Should I get sponsorship?
"Getting sponsorship" is like getting a job.
If one has the skill to fix cars, one gets a job as a mechanic.
If one has the skill to manage ledgers, one gets a job as an accountant.
If one has the still to make all sorts of food, one gets a job as a cook.
In seeking sponsorship, you are saying "I have the skill and ability to promote your company. You should pay me to advertise your company."
Consider several things:
* This will be a lot of work. After landing the sponsorship, you will do a LOT of work performing the duties of sponsorship.
* Like any other job, you're generally compensated at a level that matches your ability to perform. If you're an awesome banker, you're making $150,00 with a corner office, if you're not awesome, you're making $38,000 as a teller. If you're not ALREADY an awesome advertising guy, expect your compensation to be in line with your skill level.

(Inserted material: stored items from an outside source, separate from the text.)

-- ==== Sys2Proof/Safety.lean ====
section
/-! DEFINITION. Sys2Proof/Safety.lean: the conditions that the statements speak of: an instruction that completes, what it
may change, taking a fault (R326), and the invariant of the machine's memories. -/

namespace Sys2Proof.Machine

/-! ## Completing -/

/-- Instruction i completes in state s with a next state of which P holds. -/
def Runs (i : Instr) (s : State) (P : State → Prop) : Prop := ∃ t, exec i s = .next t ∧ P t

/-- A byte of the acting core's well. -/
def State.byte (s : State) (a : Nat) : Byte := Mem.get s.core.well.bytes a

/-- Every byte of the acting core's well reads as before. -/
def SameBytes (s t : State) : Prop := ∀ a, t.byte a = s.byte a

/-- After t the n bytes from address a on are xs, and every other byte of the well reads as in s. -/
def StoredBytes (s t : State) (a : Nat) (xs : List Byte) : Prop :=
  ∀ x, t.byte x = if a ≤ x ∧ x < a + xs.length then xs.getD (x - a) 0 else s.byte x

/-- From s to t the acting core becomes c but for its strands, for the checker's record of results (R347, R361) and for
RETIRED, which counts one instruction (R352); no strand but the acting one changes, and nothing outside the core does. -/
def Own (c : Core) (s t : State) : Prop :=
  ∃ (strands : Vector Strand 8) (check : Check),
    (∀ n : StrandNo, n ≠ s.cur → strands[n.toNat] = s.core.strands[n.toNat]) ∧
    t = { s with core := { c with
          strands := strands, check := check, csr := { c.csr with retired := s.core.csr.retired + 1 } } }

/-- An instruction of len bytes that writes no register completes, with the core otherwise c: pc past it, flags added. -/
def Stepped (c : Core) (s t : State) (fl : Flags) (len : Nat) : Prop :=
  Own c s t ∧ t.st = { s.st with pc := s.pc + BitVec.ofNat 64 len, fflags := s.st.fflags ||| zext fl }

/-- An instruction that leaves the strand at address pc completes with x in g[d], a write to g0 discarded (R40); flags
added; every other register and all else as before, with the core otherwise c. -/
def WroteG (c : Core) (s t : State) (d : GReg) (x : Word) (fl : Flags) (pc : Word) : Prop :=
  Own c s t ∧ t.st = { s.st with pc := pc, g := t.st.g, fflags := s.st.fflags ||| zext fl } ∧
  ∀ r, t.g r = if r = d ∧ d ≠ 0 then x else s.g r

/-- A one-word instruction completes with x in g[d] and its flags added, and nothing else changed: every byte of the well
reads as before. -/
def PutF (s t : State) (d : GReg) (x : Word) (fl : Flags) : Prop := WroteG s.core s t d x fl (s.pc + 4) ∧ SameBytes s t

/-- A one-word instruction that raises no flag completes with x in g[d] and nothing else changed. -/
def PutG (s t : State) (d : GReg) (x : Word) : Prop := PutF s t d x 0

/-- A one-word instruction that writes no register and no memory completes, with the core otherwise c. -/
def Passed (c : Core) (s t : State) : Prop := Stepped c s t 0 4 ∧ SameBytes s t

/-- An instruction that writes no register and no memory leaves the strand at address pc. -/
def Goes (s t : State) (pc : Word) : Prop := Own s.core s t ∧ t.st = { s.st with pc := pc } ∧ SameBytes s t

/-- A one-word instruction completes with x in v[d] and nothing else changed but the flags. -/
def PutV (c : Core) (s t : State) (d : VReg) (x : VWord) (fl : Flags) : Prop :=
  Own c s t ∧ SameBytes s t ∧
  t.st = { s.st with pc := s.pc + 4, v := t.st.v, fflags := s.st.fflags ||| zext fl } ∧
  ∀ r, t.v r = if r = d then x else s.v r

/-- A one-word instruction completes with x in k[d], a write to k0 discarded (R40), and nothing else changed but the
flags. -/
def PutK (c : Core) (s t : State) (d : KReg) (x : BitVec 8) (fl : Flags) : Prop :=
  Own c s t ∧ SameBytes s t ∧
  t.st = { s.st with pc := s.pc + 4, k := t.st.k, fflags := s.st.fflags ||| zext fl } ∧
  ∀ r, t.k r = if r = d ∧ d ≠ 0 then x else s.k r

/-- No trap is enabled for any of these flags (R103, R106). -/
def Quiet (s : State) (fl : Flags) : Prop := trapEnabled s.st.fmode &&& fl = 0

/-- The instruction of 4 bytes takes ARITH for flags fl after its work, which u shows (R106): the state is u with the strand
back at the instruction, and then the fault. -/
def TrapsArith (i : Instr) (s u : State) (fl : Flags) : Prop :=
  exec i s = .next ((u.jump s.pc).trapAfter Code.arith (zext fl) 4)

/-- The instruction of 4 bytes raises flags fl and does what P says: it completes so where no trap is enabled for them, and takes
ARITH after that work where one is (R106). -/
def Raises (i : Instr) (s : State) (fl : Flags) (P : State → Prop) : Prop :=
  (Quiet s fl → Runs i s P) ∧ (¬ Quiet s fl → ∃ u, P u ∧ TrapsArith i s u fl)

/-- A vector instruction of element width w completes: each active element of v[d] is f of its index, each inactive one as
before (R41, R125). -/
def PutElems (s t : State) (w : Nat) (d : VReg) (k : KReg) (f : Nat → Nat) (fl : Flags) : Prop :=
  ∃ x, PutV s.core s t d x fl ∧
    ∀ i < 256 / w, velem w x i = if kbit w (s.k k) i then f i else velem w (s.v d) i

/-- A compare of element width w completes: each bit of k[d] is the result of the element it governs, 0 for an inactive
one (R141). -/
def PutMask (s t : State) (w : Nat) (d k : KReg) (f : Nat → Bool) (fl : Flags) : Prop :=
  ∃ x, PutK s.core s t d x fl ∧ ∀ j < 8, x.getLsbD j = (kbit w (s.k k) (32 * j / w) && f (32 * j / w))

/-- The acting strand owns every b and m register of two lists (R43, R150). -/
def Owns (s : State) (bs : List BReg) (ms : List MReg) : Prop :=
  (∀ r ∈ bs, natBits s.core.csr.ownB.toNat (4 * r.toNat) 4 = 8 + s.cur.toNat) ∧
  (∀ r ∈ ms, natBits s.core.csr.ownM.toNat (4 * r.toNat) 4 = 8 + s.cur.toNat)

/-- The core with POISONCTL.SEEN set where poison was consumed (R105). -/
def Core.seen (c : Core) (p : Bool) : Core :=
  { c with csr := { c.csr with poisonCtl := if p then c.csr.poisonCtl ||| 0x100 else c.csr.poisonCtl } }

/-- A one-word block instruction completes with x in b[d], SEEN set where poison was consumed, its flags added, and nothing
else changed. -/
def PutB (s t : State) (d : BReg) (x : BLine) (seen : Bool) (fl : Flags) : Prop :=
  Stepped ({ s.core with b := s.core.b.set d.toNat x }.seen seen) s t fl 4 ∧ SameBytes s t ∧
  ∀ r, t.b r = if r = d then x else s.b r

/-- A one-word block instruction completes with the tile x in m[d], SEEN set where poison was consumed, its flags added, and
nothing else changed. -/
def PutM (s t : State) (d : MReg) (x : Tile) (seen : Bool) (fl : Flags) : Prop :=
  Stepped ({ s.core with m := s.core.m.set d.toNat x }.seen seen) s t fl 4 ∧ SameBytes s t ∧
  ∀ r, t.m r = if r = d then x else s.m r

/-- The little-endian number in n bytes of the acting core's well (R7). -/
def State.number (s : State) (a n : Nat) : Nat := ofLeBytes ((List.range n).map fun i => s.byte (a + i))

/-- An access of n bytes, aligned to m, that R236 lets through: aligned, inside the well, no uncorrectable word. -/
def Accessible (s : State) (a : Word) (n m : Nat) : Prop :=
  a.toNat % m = 0 ∧ a.toNat + n ≤ 393216 ∧ s.core.well.badIn a.toNat n = false

/-! ## Canonical memories -/

/-- The memories of a core are in canonical form. -/
def Core.memWf (c : Core) : Bool := Memory.wf c.well.bytes

/-- Every memory of the module is in canonical form: the wells of all cores and of saved cores, and the cistern. -/
def State.memWf (s : State) : Bool :=
  s.core.memWf && s.others.all Core.memWf && Memory.wf s.cis.bytes &&
    s.sup.fields.all fun f => f.saves.all fun r => r.cores.all fun x => x.core.memWf

end Sys2Proof.Machine
end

* Your ability to produce results may be too small for a particular company to even deal with you. For example, if a person wants "only $500" from a massive company like Ford, they are not interested because the money amount is too small. They would spend three times that on internal costs just to get the paperwork done. It's not that Ford couldn't afford the money, they can't afford the time from their employees. Those people need to be working on closing the $50,000 deals, the five million dollar deals.
With all these combined, you're looking at:
1) You need to spend time learning a new skill set. ("How do I find sponsors?")
2) You need to spend time using those new skills. (Putting together marketing materials, identifying potential sponsors, meeting them, following up, putting together additional research information that was asked for...)
3) Your chance of success is not 100%.
Given all that... I would seriously ask yourself "Is there something ELSE I'm already good at that can get me the money I need to go racing?"
Option A) 10 hours a week for 12 weeks chasing sponsorship. 30% chance of getting $1000 which required 20 hours of work afterward to appear at car dealerships or whatever. That's a 30% chance of making $7.14 an hour and %70 chance of making zero.
Option B) 10 hours a week for 14 weeks making $17 an hour as a car mechanic. That's a 100% chance of $2040, for the same amount of time invested.
Now, the "30%" might be 50%, or it might be 2%, but the point is it's not 100%. And "$17/hour as a bike mechanic" could be twice that, or not, or maybe you can weld, or maybe you're a heart surgeon. The point is that you may already have some other skill who's current market value is much higher, and where payment is much more reliable, than the market value of your skill in the field of sponsorship.
For almost all racers... taking a second job delivering pizza would net them far more cash for actual racing than investing that time in trying to find sponsorship.